# [The records]
-- ==== Sys2Proof/Machine/Operands.lean ====
section
/-! DEFINITION. The operand forms: register ranges, the address `I` plus an offset, the font address, the BCD digits, the
key a register names, the lowest key that is down, the random byte. Fields of an instruction are used as they are
(30_encoding.md rule R48). -/

namespace Sys2Proof.Machine

/-- `V0..Vx`, ascending and inclusive (43_index_memory.md rules R105, R106). -/
def regsUpTo (x : Nibble) : List Nibble := (List.range (x.toNat + 1)).map (BitVec.ofNat 4)

/-- `I` as a number: effective addresses are `I + j`, unbounded (43_index_memory.md rule R107). -/
def State.base (s : State) : Nat := s.iReg.toNat

/-- The address of a digit's glyph, `font_base + 5 × digit`, for the whole byte (43_index_memory.md rule R103). -/
def glyphAddress (digit : Byte) : Nat := fontBase + glyphBytes * digit.toNat

/-- The three BCD digits, hundreds first (43_index_memory.md rule R104). -/
def bcdDigits (b : Byte) : List Byte :=
  [BitVec.ofNat 8 (b.toNat / 100), BitVec.ofNat 8 (b.toNat / 10 % 10), BitVec.ofNat 8 (b.toNat % 10)]

/-- Key `k` is down in this tick (46_keys_timers.md rule R120). -/
def State.keyDown (s : State) (k : Nat) : Bool := s.keys.getLsbD k

/-- The sixteen key indices, ascending. -/
def keyIndices : List Nibble := (List.range 16).map (BitVec.ofNat 4)

/-- "scan key bits 0..15 in ascending order, take the lowest set bit" (40_tick_cycle.md rule R62); none if no key is
down. -/
def lowestKey (keys : KeyMask) : Option Nibble := keyIndices.find? (fun k => keys.getLsbD k.toNat)

/-- One draw of the generator: the byte (44_random.md rules R110, R111). -/
def State.randomByte (s : State) : Byte := (Config.rngNext s.rng).1

/-- One draw of the generator: the state that has drawn. -/
def State.drawRandom (s : State) : State := { s with rng := (Config.rngNext s.rng).2 }

/-- `MemWrite(a + r, 1, V[r])` for each register of a list, in its order. -/
def State.storeRegs : State → Nat → List Nibble → Except ErrorKind State
  | s, _, [] => .ok s
  | s, a, r :: rs =>
    match s.memWrite1 (a + r.toNat) (s.reg r) with
    | .error k => .error k
    | .ok t => t.storeRegs a rs

/-- `V[r] <- MemRead(a + r, 1)` for each register of a list, in its order. -/
def State.loadRegs : State → Nat → List Nibble → Except ErrorKind State
  | s, _, [] => .ok s
  | s, a, r :: rs =>
    match s.memRead1 (a + r.toNat) with
    | .error k => .error k
    | .ok b => (s.setReg r b).loadRegs a rs

end Sys2Proof.Machine
end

# [Problem requirements]
The response must consist solely of the lines from the first line of the entries through the line containing "def regsUpTo (x", repeated exactly.

# [Answer section]
-- ==== Sys2Proof/Machine/Operands.lean ====
section
/-! DEFINITION. The operand forms: register ranges, the address `I` plus an offset, the font address, the BCD digits, the
key a register names, the lowest key that is down, the random byte. Fields of an instruction are used as they are
(30_encoding.md rule R48). -/

namespace Sys2Proof.Machine

/-- `V0..Vx`, ascending and inclusive (43_index_memory.md rules R105, R106). -/
def regsUpTo (x : Nibble) : List Nibble := (List.range (x.toNat + 1)).map (BitVec.ofNat 4)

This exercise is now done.